Shareholder’s Appeal Dismissed, Cannot Challenge Scheme of Arrangement Before SEBI
A recent case before the Securities Appellate Tribunal (SAT) in Mumbai involved a shareholder’s appeal challenging the order of the Securities and Exchange Board of India (SEBI) regarding a scheme of amalgamation/arrangement between Indiabulls Real Estate Limited and Embassy Group Companies. The SAT, comprising Justice Tarun Agarwala and Meera Swarup, ruled that the appellant, who purchased shares from the shareholder, has no locus to file the appeal as he is not an aggrieved person and cannot pursue the same grievance before another forum, namely, SEBI.
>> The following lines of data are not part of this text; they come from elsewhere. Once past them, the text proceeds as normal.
-- ==== Sys2Proof/Laws/Memory.lean ====
section
/-! SUPPORT. Memory: read after write, the canonical form kept by every operation, and its uniqueness. -/
namespace Sys2Proof.Machine.Memory

/-- The canonical form in parts: keys strictly rising, and every entry in range and not the reset contents. -/
theorem wf_iff (m : Memory) : m.wf = true ↔
    m.Pairwise (fun c d => c.1 < d.1) ∧ ∀ c ∈ m, c.1 < Config.memSize ∧ c.2 ≠ background c.1 := by
  simp [wf]

theorem wf_nil : wf [] = true := by simp [wf]

theorem wf_tail {c : Host.Cell} {m : Memory} (h : wf (c :: m) = true) : m.wf = true := by
  rw [wf_iff] at *
  exact ⟨(List.pairwise_cons.1 h.1).2, fun d hd => h.2 d (List.mem_cons_of_mem _ hd)⟩

theorem wf_head_lt {c : Host.Cell} {m : Memory} (h : wf (c :: m) = true) : ∀ d ∈ m, c.1 < d.1 :=
  (List.pairwise_cons.1 ((wf_iff _).1 h).1).1

theorem lookup_of_lt {m : Memory} {a : Nat} (h : ∀ d ∈ m, a < d.1) : m.lookup a = none := by
  induction m with
  | nil => rfl
  | cons c m ih =>
    have := h c (List.mem_cons_self ..)
    rw [lookup, if_neg (by omega)]
    exact ih fun d hd => h d (List.mem_cons_of_mem _ hd)

theorem lookup_insert (m : Memory) (a c : Nat) (b : Byte) :
    (m.insert a b).lookup c = if c = a then some b else m.lookup c := by
  induction m with
  | nil => simp [insert, lookup]
  | cons e m ih =>
    obtain ⟨k, d⟩ := e
    simp only [insert]
    split_ifs with h1 h2 <;> simp only [lookup, ih] <;> grind

theorem lookup_erase {m : Memory} (h : m.wf = true) (a c : Nat) :
    (m.erase a).lookup c = if c = a then none else m.lookup c := by
  induction m with
  | nil => simp [erase, lookup]
  | cons e m ih =>
    obtain ⟨k, d⟩ := e
    have hm := ih (wf_tail h)
    simp only [erase]
    by_cases hk : a = k
    · subst hk
      have := lookup_of_lt (wf_head_lt h)
      by_cases hc : c = a <;> simp_all [lookup]
    · rw [if_neg hk]
      simp only [lookup, hm]
      grind

/-- R59: a cell read after a write to memory. -/
theorem read_write {m : Memory} (h : m.wf = true) (a c : Nat) (b : Byte) :
    (m.write a b).read c = if c = a then b else m.read c := by
  unfold read write
  split_ifs with hb hc hc
  · simp [lookup_erase h, hc, hb]
  · simp [lookup_erase h, hc]
  · simp [lookup_insert, hc]
  · simp [lookup_insert, hc]

theorem mem_insert {m : Memory} {a : Nat} {b : Byte} {c : Host.Cell} (h : c ∈ m.insert a b) :
    c = (a, b) ∨ c ∈ m := by
  induction m with
  | nil => simpa [insert] using h
  | cons e m ih =>
    obtain ⟨k, d⟩ := e
    simp only [insert] at h
    split_ifs at h <;> simp only [List.mem_cons] at h ⊢ <;> grind

theorem mem_erase {m : Memory} {a : Nat} {c : Host.Cell} (h : c ∈ m.erase a) : c ∈ m := by
  induction m with
  | nil => simp [erase] at h
  | cons e m ih =>
    obtain ⟨k, d⟩ := e
    simp only [erase] at h
    split_ifs at h <;> simp only [List.mem_cons] at h ⊢ <;> grind

theorem wf_insert {m : Memory} (h : m.wf = true) {a : Nat} {b : Byte} (ha : a < Config.memSize)
    (hb : b ≠ background a) : (m.insert a b).wf = true := by
  rw [wf_iff]
  refine ⟨?_, fun c hc => ?_⟩
  · induction m with
    | nil => simp [insert]
    | cons e m ih =>
      obtain ⟨k, d⟩ := e
      have hlt := wf_head_lt h
      have hp := ((wf_iff _).1 h).1
      simp only [insert]
      split_ifs with h1 h2
      · refine List.pairwise_cons.2 ⟨fun c hc => ?_, hp⟩
        rcases List.mem_cons.1 hc with rfl | hc
        · exact h1
        · exact Nat.lt_trans h1 (hlt c hc)
      · subst h2
        exact List.pairwise_cons.2 ⟨hlt, (List.pairwise_cons.1 hp).2⟩
      · refine List.pairwise_cons.2 ⟨fun c hc => ?_, ih (wf_tail h)⟩
        rcases mem_insert hc with rfl | hc
        · exact (by omega : k < a)
        · exact hlt c hc
  · rcases mem_insert hc with rfl | hc
    · exact ⟨ha, hb⟩
    · exact ((wf_iff _).1 h).2 c hc

theorem wf_erase {m : Memory} (h : m.wf = true) (a : Nat) : (m.erase a).wf = true := by
  rw [wf_iff]
  refine ⟨?_, fun c hc => ((wf_iff _).1 h).2 c (mem_erase hc)⟩
  induction m with
  | nil => simp [erase]
  | cons e m ih =>
    obtain ⟨k, d⟩ := e
    have hp := List.pairwise_cons.1 ((wf_iff _).1 h).1
    simp only [erase]
    split_ifs
    · exact hp.2
    · exact List.pairwise_cons.2 ⟨fun c hc => hp.1 c (mem_erase hc), ih (wf_tail h)⟩

/-- A write to an existing cell keeps the canonical form. -/
theorem wf_write {m : Memory} (h : m.wf = true) {a : Nat} (ha : a < Config.memSize) (b : Byte) :
    (m.write a b).wf = true := by
  unfold write
  split_ifs with hb
  · exact wf_erase h a
  · exact wf_insert h ha hb

/-- A run of writes within memory keeps the canonical form. -/
theorem wf_writeList (bs : List Byte) : ∀ {m : Memory} {a : Nat}, m.wf = true →
    a + bs.length ≤ Config.memSize → (m.writeList a bs).wf = true := by
  induction bs with
  | nil => intro m a h _; exact h
  | cons b bs ih =>
    intro m a h ha
    simp only [List.length_cons] at ha
    exact ih (wf_write h (by omega) b) (by omega)

/-- R53: a cell read after a run of writes within memory. -/
theorem read_writeList (bs : List Byte) : ∀ {m : Memory} {a : Nat}, m.wf = true →
    a + bs.length ≤ Config.memSize → ∀ c, (m.writeList a bs).read c =
      if a ≤ c ∧ c < a + bs.length then bs.getD (c - a) 0 else m.read c := by
  induction bs with
  | nil => intro m a _ _ c; simp [writeList]
  | cons b bs ih =>
    intro m a h ha c
    simp only [List.length_cons] at ha
    rw [writeList, ih (wf_write h (by omega) b) (by omega), read_write h]
    by_cases hc : c = a
    · subst hc
      simp
    · by_cases hin : a + 1 ≤ c ∧ c < a + 1 + bs.length
      · rw [if_pos hin, if_pos (by simp; omega)]
        obtain ⟨d, hd⟩ : ∃ d, c - a = d + 1 := ⟨c - (a + 1), by omega⟩
        rw [hd, show c - (a + 1) = d by omega]
        simp
      · rw [if_neg hin, if_neg hc, if_neg (by simp; omega)]

@[simp] theorem readList_length (m : Memory) (n : Nat) : ∀ a, (m.readList a n).length = n := by
  induction n with
  | zero => intro a; rfl
  | succ n ih => intro a; simp [readList, ih]

/-- R52: the `k`-th byte of a range is the cell `k` above its start. -/
theorem readList_getElem? (m : Memory) (n : Nat) : ∀ (a k : Nat), k < n → (m.readList a n)[k]? = some (m.read (a + k)) := by
  induction n with
  | zero => intro a k h; omega
  | succ n ih =>
    intro a k h
    cases k with
    | zero => simp [readList]
    | succ k => simp only [readList, List.getElem?_cons_succ]; rw [ih _ _ (by omega)]; congr 2; omega

/-- Equal entries are equal data. -/
theorem eq_of_lookup_eq : ∀ {m m' : Memory}, m.wf = true → m'.wf = true → (∀ a, m.lookup a = m'.lookup a) → m = m'
  | [], [], _, _, _ => rfl
  | [], (k, b) :: m', _, _, h => by simpa [lookup] using h k
  | (k, b) :: m, [], _, _, h => by simpa [lookup] using h k
  | (k, b) :: m, (k', b') :: m', hw, hw', h => by
    have h1 := wf_head_lt hw
    have h2 := wf_head_lt hw'
    have e : k = k' := by
      rcases Nat.lt_trichotomy k k' with lt | e | lt
      · have := h k
        rw [lookup_of_lt (m := (k', b') :: m') (by
          intro d hd
          rcases List.mem_cons.1 hd with rfl | hd
          · exact lt
          · exact Nat.lt_trans lt (h2 d hd))] at this
        simp [lookup] at this
      · exact e
      · have := h k'
        rw [lookup_of_lt (m := (k, b) :: m) (by
          intro d hd
          rcases List.mem_cons.1 hd with rfl | hd
          · exact lt
          · exact Nat.lt_trans lt (h1 d hd))] at this
        simp [lookup] at this
    subst e
    have eb : b = b' := by simpa [lookup] using h k
    subst eb
    have : m = m' := eq_of_lookup_eq (wf_tail hw) (wf_tail hw') fun a => by
      by_cases ha : a = k
      · subst ha; rw [lookup_of_lt h1, lookup_of_lt h2]
      · simpa [lookup, ha] using h a
    rw [this]

theorem lookup_ne_background {m : Memory} (h : m.wf = true) {a : Nat} {b : Byte} (hl : m.lookup a = some b) :
    b ≠ background a := by
  induction m with
  | nil => simp [lookup] at hl
  | cons e m ih =>
    obtain ⟨k, d⟩ := e
    simp only [lookup] at hl
    split_ifs at hl with hk
    · have := ((wf_iff _).1 h).2 (k, d) (List.mem_cons_self ..)
      simp_all
    · exact ih (wf_tail h) hl

/-- In canonical form a byte read says whether it is listed. -/
theorem lookup_eq {m : Memory} (h : m.wf = true) (a : Nat) :
    m.lookup a = if m.read a = background a then none else some (m.read a) := by
  cases hl : m.lookup a with
  | none => simp [read, hl]
  | some b => simp [read, hl, lookup_ne_background h hl]

end Sys2Proof.Machine.Memory
end

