theorem witness_DrwTogglesSpriteAndReportsCollision_range : (atI 4081).i.toNat + (15 : Nibble).toNat ≤ 4096 ∧
    4096 < (atI 4082).i.toNat + (15 : Nibble).toNat := by decide
/-- A set sprite bit over a set pixel, and one over an unset pixel. -/
theorem witness_DrwTogglesSpriteAndReportsCollision_collision :
    (∃ row < 32, ∃ col < 64, spriteSetAt spriteState 0 0 1 row col = true ∧
      (withPixel 0 0 spriteState).disp.pixel row col = true) ∧
    (∀ row < 32, ∀ col < 64, spriteSetAt spriteState 0 0 1 row col = true → spriteState.disp.pixel row col = false) :=
  ⟨⟨0, by decide, 0, by decide, by decide⟩, fun r _ c _ _ => pixel_blank r c⟩
theorem witness_DrawingTwiceRestoresDisplay : ∃ t u,
    spriteState.i.toNat + (1 : Nibble).toNat ≤ 4096 ∧ exec (.drw 0 0 1) spriteState = .next t ∧
    t.reg 0 = spriteState.reg 0 ∧ t.i = spriteState.i ∧ t.mem = spriteState.mem ∧ exec (.drw 0 0 1) t = .next u ∧
    spriteState.disp = Display.blank ∧ ∃ row < 32, ∃ col < 64, spriteSetAt spriteState 0 0 1 row col = true :=
  ⟨stateOf (exec (.drw 0 0 1) spriteState), stateOf (exec (.drw 0 0 1) (stateOf (exec (.drw 0 0 1) spriteState))),
    by decide, rfl, by decide, by decide, by decide, rfl, rfl, 0, by decide, 0, by decide, by decide⟩
theorem witness_TimerInstructionsAgainstTheTick : Fetches (start 0x200 0xF307) (.ldVxDt 3) ∧
    Fetches (start 0x200 0xF315) (.ldDtVx 3) ∧ Fetches (start 4094 0xF018) (.ldStVx 0) ∧ (2 : Nibble) ≠ 3 ∧
    Fetches (after (withBytes 0x202 [0xF1, 0x07] (start 0x200 0xF315))) (.ldVxDt 1) ∧
    Fetches (after (withBytes 0x202 [0xF1, 0x07] (start 0x200 0xF018))) (.ldVxDt 1) := by
  unfold Fetches; decide
theorem witness_LdVxKTakesLowestKeyOrRepeats : (State.reset.setKeys 0x8000).keys ≠ 0 ∧ State.reset.keys = 0 ∧
    Fetches (start 0x206 0xF20A) (.ldVxK 2) ∧ (start 0x206 0xF20A).keys = 0 := by
  unfold Fetches; decide
theorem witness_RetPopsOrUnderflows : (State.reset.setStack [0x206]).stack = 0x206 :: [] ∧ State.reset.stack = [] := by
  decide
theorem witness_CallPushesOrOverflows : Config.params.stackDepth ≠ some (State.reset.setStack [0x300]).stack.length ∧
    oneDeep.stackDepth ≠ some State.reset.stack.length ∧
    oneDeep.stackDepth = some (State.reset.setStack [0x300]).stack.length ∧
    Config.stackDepth ≠ some (State.reset.setStack [0x300]).stack.length := by decide
theorem witness_RetUndoesCall : ∃ t, Config.stackDepth ≠ some State.reset.stack.length ∧
    exec (.call 0x300) State.reset = .next t ∧ (State.reset.setStack t.stack).stack = t.stack :=
  ⟨_, by decide, rfl, rfl⟩
theorem witness_InvalidWordHalts : State.reset.halt = none ∧ State.reset.pc.toNat + 2 ≤ 4096 ∧
    decodeWord (wordAt State.reset State.reset.pc) = .invalid := by decide
theorem witness_EncodeUndoesDecode : decodeWord 0x6A2F#16 = .instr (.ldImm 10 0x2F) ∧
    (∀ x, Instr.ldImm 10 0x2F ≠ .shr x ∧ Instr.ldImm 10 0x2F ≠ .shl x) ∧
    decodeWord 0x8AB6#16 = .instr (.shr 10) ∧ ∃ x, Instr.shr 10 = .shr x ∨ Instr.shr 10 = .shl x :=
  ⟨by decide, fun _ => ⟨nofun, nofun⟩, by decide, 10, .inl rfl⟩
theorem witness_DecoderAgreesWithOpcodeMap : decodeWord 0x8AB6#16 = .instr (.shr 10) ∧
    (Instr.shr 10).row ∈ opcodeRows ∧ (Instr.shr 10).row.selects 0x8AB6#16 = true ∧
    decodeWord 0x8008#16 = .invalid ∧ legalWord 0x8008#16 = false := by decide
theorem witness_StepRunsTheDecodedInstruction : (start 4094 0x1200).halt = none ∧
    (start 4094 0x1200).pc.toNat + 2 ≤ 4096 ∧
    decodeBytes [(start 4094 0x1200).mem.read 4094, (start 4094 0x1200).mem.read 4095] = .ok (.jp 0x200) [] := by decide
theorem witness_StepIsTheBlockCycle : (∀ nnn, Instr.ldImm 3 7 ≠ .call nnn) ∧ (∀ x, Instr.ldImm 3 7 ≠ .ldF x) ∧
    ∀ x nn, Instr.ldImm 3 7 ≠ .rnd x nn := ⟨nofun, nofun, nofun⟩
theorem witness_HaltedCycleChangesNothing : afterT80.halt = some ⟨.decodeFailure, 0x200, 0x5121⟩ := by decide
theorem witness_FetchPastEndHalts : (State.reset.setPc 4095).halt = none ∧ 4095 ≤ (State.reset.setPc 4095).pc.toNat := by
  decide
theorem witness_FaultsExactlyOnTheListedConditions : ∃ t u, (start 0x200 0x00EE).halt = none ∧
    step (start 0x200 0x00EE) = .next t ∧ cycleFault Config.params (start 0x200 0x00EE) = some .stackUnderflow ∧
    cycleFault Config.params (start 0x200 0x6A2F) = none ∧ ((start 0x204 0x2204).setStack [0x300]).halt = none ∧
    cycleWith oneDeep 0 ((start 0x204 0x2204).setStack [0x300]) = .next u ∧
    cycleFault oneDeep ((start 0x204 0x2204).setStack [0x300]) = some .stackOverflow :=
  ⟨after (start 0x200 0x00EE), afterWith oneDeep 0 ((start 0x204 0x2204).setStack [0x300]), by decide, rfl, by decide,
    by decide, by decide, rfl, by decide⟩
/-- A fault in step 4 at the last fetchable address, and a fault of the fetch at the first that is not. -/
theorem witness_FaultsArePrecise : ∃ t u v,
    (step (start 4094 0x0000) = .next t ∧ t.halt = some ⟨.decodeFailure, 4094, 0⟩ ∧ (start 4094 0x0000).pc.toNat < 4095) ∧
    (step (State.reset.setPc 4095) = .next u ∧ u.halt = some ⟨.boundsViolation, 4095, 0⟩ ∧
      4095 ≤ (State.reset.setPc 4095).pc.toNat) ∧
    cycleWith oneDeep 0 ((start 0x204 0x2204).setStack [0x300]) = .next v ∧
      v.halt = some ⟨.stackOverflow, 0x204, 0x2204⟩ :=
  ⟨after (start 4094 0x0000), after (State.reset.setPc 4095), afterWith oneDeep 0 ((start 0x204 0x2204).setStack [0x300]),
    ⟨rfl, by decide, by decide⟩, ⟨rfl, by decide, by decide⟩, rfl, by decide⟩
theorem witness_ComponentsChangeOnlyByTheirInstructions : ∃ t, exec (.ldI 0x300) State.reset = .next t := ⟨_, rfl⟩
theorem witness_RegistersChangeOnlyAsDestinationOrFlag : ∃ t, exec (.ldImm 3 7) State.reset = .next t ∧
    destRegs (.ldImm 3 7) vf = false ∧ writesFlag (.ldImm 3 7) = false ∧ destRegs (.or 3 4) 2 = false ∧ (2 : Nibble) ≠ vf :=
  ⟨_, rfl, by decide, by decide, by decide, by decide⟩
theorem witness_PcAfterEachInstruction : ∃ t, exec (.jp 0x300) State.reset = .next t := ⟨_, rfl⟩
theorem witness_TimersTickInEveryRunningCycle : ∃ t, (start 0x200 0x6A2F).halt = none ∧
    step (start 0x200 0x6A2F) = .next t ∧ (∀ x, ¬ Fetches (start 0x200 0x6A2F) (.ldDtVx x)) ∧
    ∀ x, ¬ Fetches (start 0x200 0x6A2F) (.ldStVx x) := by
  have h : decodeWord (wordAt (start 0x200 0x6A2F) (start 0x200 0x6A2F).pc) = .instr (.ldImm 10 0x2F) := by decide
  refine ⟨_, by decide, rfl, ?_, ?_⟩ <;> rintro x ⟨-, -, e⟩ <;> rw [h] at e <;> cases e
theorem witness_DirtyAndSoundTimerAreUnobservable : ∃ t u, step (start 0x200 0xF018) = .next t ∧
    cycleWith Config.params 0xA7 (start 0x200 0xC30F) = .next u := ⟨_, _, rfl, rfl⟩
theorem witness_MemReadChecksAndReadsRange : 4094 + 2 ≤ 4096 ∧ 4096 < 4095 + 2 ∧ 1 < 2 := by decide
theorem witness_MemWriteChecksAndWritesRange : State.reset.mem.wf = true ∧
    4094 + ([1, 2] : List Byte).length ≤ 4096 ∧ 4096 < 4095 + ([1, 2] : List Byte).length := by decide
theorem witness_StoreIsSeenByTheNextFetch : ∃ t, State.reset.mem.wf = true ∧
    memWrite State.reset (4094 : Word).toNat [0x12, 0x0E] = some t := ⟨_, by decide, rfl⟩
theorem witness_EqualContentsAreEqualMemories : Memory.wf [(0x300, 7)] = true ∧
    ∀ a, Memory.read [(0x300, 7)] a = Memory.read [(0x300, 7)] a := ⟨by decide, fun _ => rfl⟩
theorem reset_has_inv (P : Config.Params) : Inv P State.reset.toElements where
  mem_wf := reset_mem_wf
  pc_le := by decide
  stack_le := by simp [State.reset]
  depth_le := by simp [State.reset]
  halt_ok := by simp [State.reset]
theorem witness_StepKeepsTheInvariant : ∃ t f, Inv Config.params State.reset.toElements ∧ step State.reset = .next t ∧
    Inv oneDeep State.reset.toElements ∧ blockCycle oneDeep 0 State.reset.toElements = .next f :=
  ⟨after State.reset, _, reset_has_inv _, rfl, reset_has_inv _, rfl⟩
theorem witness_ResetHasTheInvariant : paramsOk otherFont = true := by decide
theorem witness_ReachableStatesHaveTheInvariant : paramsOk otherFont = true ∧
    Reachable otherFont (.live .fresh (resetElements otherFont)) :=
  ⟨by decide, .event 0 .reset _ _ .done .start rfl⟩
theorem witness_ResetLeavesTheTabledValues : paramsOk otherFont = true ∧ 79 < 80 ∧ 431 < otherFont.fontBase ∧
    otherFont.fontBase + 80 ≤ 512 := by decide
theorem witness_LoadCopiesFontAndImage : paramsOk otherFont = true ∧ State.reset.toElements.mem.wf = true ∧
    (List.replicate 3584 (7 : Byte)).length ≤ 3584 ∧ 3583 < (List.replicate 3584 (7 : Byte)).length ∧
    431 < otherFont.fontBase ∧ (431 < 0x200 ∨ 0x200 + (List.replicate 3584 (7 : Byte)).length ≤ 431) := by
  rw [List.length_replicate]
  exact ⟨by decide, reset_mem_wf, by decide, by decide, by decide, .inl (by decide)⟩
theorem witness_HostMisuseIsRefused : ∃ f t, Phase.loaded ≠ .fresh ∧ Phase.running ≠ .fresh ∧
    3584 < (List.replicate 3585 (7 : Byte)).length ∧ 16 ≤ 16 ∧ Event.cycle ≠ .reset ∧
    blockCycle oneDeep 0 State.reset.toElements = .next f ∧ Config.drawByte 0 = Config.drawByte State.reset.draws ∧
    step State.reset = .next t := by
  refine ⟨_, after State.reset, by decide, by decide, ?_, by decide, by decide, rfl, rfl, rfl⟩
  rw [List.length_replicate]
  decide
theorem witness_KeyEventsSetAndClearOneBit : 15 < 16 ∧ 14 ≠ 15 := by decide
theorem witness_DisplayReadIsRowMajor : 31 < 32 ∧ 63 < 64 := by decide
theorem witness_HostEventsReachOnlyKeysAndDirty : ∃ b r, Event.keyPress 15 ≠ .reset ∧ Event.keyPress 15 ≠ .cycle ∧
    (∀ img, Event.keyPress 15 ≠ .load img) ∧
    respond Config.params 0 (.keyPress 15) (.live .running State.reset.toElements) = .next (b, r) :=
  ⟨_, _, nofun, nofun, nofun, rfl⟩
/-- A halted block in phase `running`, which is the second clause's case. -/
theorem witness_OnlyResetLeavesTheHaltedState : ∃ b rs,
    (∀ x ∈ [(Event.cycle, (0 : Byte)), (.keyPress 4, 0), (.cycle, 7)], x.1 ≠ .reset) ∧
    afterT80.toElements.halt = some ⟨.decodeFailure, 0x200, 0x5121⟩ ∧
    respondAll Config.params [(.cycle, 0), (.keyPress 4, 0), (.cycle, 7)] (.live .running afterT80.toElements) =
      .next (b, rs) :=
  ⟨_, _, by decide, by decide, rfl⟩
Indiabulls Real Estate Limited had announced the merger with Embassy One Commercial Property Developments Pvt. Ltd., and later, the merger with NAM Estates Pvt. Ltd. and Embassy One Commercial Property Developments Pvt. Ltd. A draft scheme of arrangement was filed before the stock exchanges for obtaining a no objection certificate, which was forwarded to SEBI.
The appellant, who became a shareholder after purchasing shares from a previous shareholder, challenged SEBI’s rejection of the previous shareholder’s representation. The appellant contended that he has the right to continue with the litigation as he stepped into the shoes of the erstwhile complainant.
However, the SAT ruled that becoming a shareholder does not automatically transfer the cause of action, and the complaint remains personal to the original shareholder. The Court clarified that SEBI’s role is limited to issuing observation/no objection letters to schemes of arrangement and does not encompass adjudicating on the merits of the scheme.
The Court emphasized that a shareholder cannot complain about the scheme of arrangement before SEBI or the Stock Exchange, nor can they make representations or file appeals under Section 15T of the SEBI Act. If a shareholder is aggrieved by the scheme, the appropriate remedy is to object during the shareholders’ consideration or before the National Company Law Tribunal (NCLT) under Section 230(4) of the Companies Act.
Furthermore, the doctrine of election applies, meaning that when two remedies are available for the same relief, the aggrieved party must choose one, not both. Therefore, once the shareholder had approached the NCLT, it was not open to the shareholder or the appellant to pursue the same grievance before SEBI.
In conclusion, the SAT held that the appellant is not an aggrieved person, and thus, the appeal is not maintainable. The appellant’s attempt to challenge the scheme of arrangement before SEBI was dismissed by the Tribunal, affirming that the proper forum for such grievances is the NCLT.